• ACTION ITEM:
Reproduce each record below exactly as written.

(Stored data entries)
-- ==== Sys2Proof/Laws/NestedStream.lean ====
section
/-! SUPPORT. What a chunk of WRBS, and its loop, can do (R250). -/

namespace Sys2Proof.Machine

/-- Everything one chunk of the copy can do: the read raises and nothing changes; the write raises and the source has
advanced; or both succeed (R250). -/
theorem copyChunk_eq (d t c : Nat) (s : State) :
    (∃ e, check (s.slot t) c = some e ∧ copyChunk d t c s = .raised e s) ∨
    (∃ e s', check (s.slot t) c = none ∧ s' = s.setSlot t { s.slot t with idx := (s.slot t).idx + c } ∧
      check (s'.slot d) c = some e ∧ copyChunk d t c s = .raised e s') ∨
    ∃ v s', check (s.slot t) c = none ∧ v = memRead (s.slot t).buf (s.slot t).big (s.slot t).idx c ∧
      s' = s.setSlot t { s.slot t with idx := (s.slot t).idx + c } ∧ check (s'.slot d) c = none ∧
      copyChunk d t c s = .done () (s'.setSlot d { s'.slot d with
        buf := memWrite (s'.slot d).buf (s'.slot d).big (s'.slot d).idx c (v % 2 ^ c)
        idx := (s'.slot d).idx + c }) := by
  unfold copyChunk
  rcases readBits_eq t c s with ⟨hr, er⟩ | ⟨e, hr, er⟩
  · rw [er]
    rcases writeBits_eq d (memRead (s.slot t).buf (s.slot t).big (s.slot t).idx c) c
      (s.setSlot t { s.slot t with idx := (s.slot t).idx + c }) with ⟨hw, ew⟩ | ⟨e, hw, ew⟩
    · exact .inr (.inr ⟨_, _, hr, rfl, rfl, hw, ew⟩)
    · exact .inr (.inl ⟨e, _, hr, rfl, hw, ew⟩)
  · rw [er]
    exact .inl ⟨e, hr, rfl⟩

/-- With nothing left to copy the loop ends. -/
theorem copyLoop_zero (d t fuel : Nat) (s : State) : copyLoop d t fuel 0 s = .done () s := by
  cases fuel <;> simp [copyLoop]

/-- With bits left and turns left, the loop copies one chunk and goes on. -/
theorem copyLoop_chunk {d t fuel rem : Nat} (s : State) (h : rem ≠ 0) :
    copyLoop d t (fuel + 1) rem s =
      (copyChunk d t (min 32 rem) s).andThen fun _ s' => copyLoop d t fuel (rem - min 32 rem) s' := by
  simp [copyLoop, h]

/-- As many turns as there are bits are enough: more change nothing (log 16). -/
theorem copyLoop_fuel (d t : Nat) {fuel fuel' : Nat} :
    ∀ {rem : Nat} (s : State), rem ≤ fuel → rem ≤ fuel' → copyLoop d t fuel rem s = copyLoop d t fuel' rem s := by
  induction fuel generalizing fuel' with
  | zero =>
    intro rem s h _
    obtain rfl : rem = 0 := by omega
    rw [copyLoop_zero, copyLoop_zero]
  | succ fuel ih =>
    intro rem s h h'
    by_cases h0 : rem = 0
    · rw [h0, copyLoop_zero, copyLoop_zero]
    · obtain ⟨fuel', rfl⟩ : ∃ k, fuel' = k + 1 := ⟨fuel' - 1, by omega⟩
      rw [copyLoop_chunk s h0, copyLoop_chunk s h0]
      cases copyChunk d t (min 32 rem) s with
      | done v s' => exact ih s' (by omega) (by omega)
      | raised e s' => rfl

end Sys2Proof.Machine
end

• RESULT:
-- ==== Sys2Proof/Laws/NestedStream.lean ====
section
/-! SUPPORT. What a chunk of WRBS, and its loop, can do (R250). -/

namespace Sys2Proof.Machine

/-- Everything one chunk of the copy can do: the read raises and nothing changes; the write raises and the source has
advanced; or both succeed (R250). -/
theorem copyChunk_eq (d t c : Nat) (s : State) :
    (∃ e, check (s.slot t) c = some e ∧ copyChunk d t c s = .raised e s) ∨
    (∃ e s', check (s.slot t) c = none ∧ s' = s.setSlot t { s.slot t with idx := (s.slot t).idx + c } ∧
      check (s'.slot d) c = some e ∧ copyChunk d t c s = .raised e s') ∨
    ∃ v s', check (s.slot t) c = none ∧ v = memRead (s.slot t).buf (s.slot t).big (s.slot t).idx c ∧
      s' = s.setSlot t { s.slot t with idx := (s.slot t).idx + c } ∧ check (s'.slot d) c = none ∧
      copyChunk d t c s = .done () (s'.setSlot d { s'.slot d with
        buf := memWrite (s'.slot d).buf (s'.slot d).big (s'.slot d).idx c (v % 2 ^ c)
        idx := (s'.slot d).idx + c }) := by
  unfold copyChunk
  rcases readBits_eq t c s with ⟨hr, er⟩ | ⟨e, hr, er⟩
  · rw [er]
    rcases writeBits_eq d (memRead (s.slot t).buf (s.slot t).big (s.slot t).idx c) c
      (s.setSlot t { s.slot t with idx := (s.slot t).idx + c }) with ⟨hw, ew⟩ | ⟨e, hw, ew⟩
    · exact .inr (.inr ⟨_, _, hr, rfl, rfl, hw, ew⟩)
    · exact .inr (.inl ⟨e, _, hr, rfl, hw, ew⟩)
  · rw [er]
    exact .inl ⟨e, hr, rfl⟩

/-- With nothing left to copy the loop ends. -/
theorem copyLoop_zero (d t fuel : Nat) (s : State) : copyLoop d t fuel 0 s = .done () s := by
  cases fuel <;> simp [copyLoop]

/-- With bits left and turns left, the loop copies one chunk and goes on. -/
theorem copyLoop_chunk {d t fuel rem : Nat} (s : State) (h : rem ≠ 0) :
    copyLoop d t (fuel + 1) rem s =
      (copyChunk d t (min 32 rem) s).andThen fun _ s' => copyLoop d t fuel (rem - min 32 rem) s' := by
  simp [copyLoop, h]

/-- As many turns as there are bits are enough: more change nothing (log 16). -/
theorem copyLoop_fuel (d t : Nat) {fuel fuel' : Nat} :
    ∀ {rem : Nat} (s : State), rem ≤ fuel → rem ≤ fuel' → copyLoop d t fuel rem s = copyLoop d t fuel' rem s := by
  induction fuel generalizing fuel' with
  | zero =>
    intro rem s h _
    obtain rfl : rem = 0 := by omega
    rw [copyLoop_zero, copyLoop_zero]
  | succ fuel ih =>
    intro rem s h h'
    by_cases h0 : rem = 0
    · rw [h0, copyLoop_zero, copyLoop_zero]
    · obtain ⟨fuel', rfl⟩ : ∃ k, fuel' = k + 1 := ⟨fuel' - 1, by omega⟩
      rw [copyLoop_chunk s h0, copyLoop_chunk s h0]
      cases copyChunk d t (min 32 rem) s with
      | done v s' => exact ih s' (by omega) (by omega)
      | raised e s' => rfl

end Sys2Proof.Machine
end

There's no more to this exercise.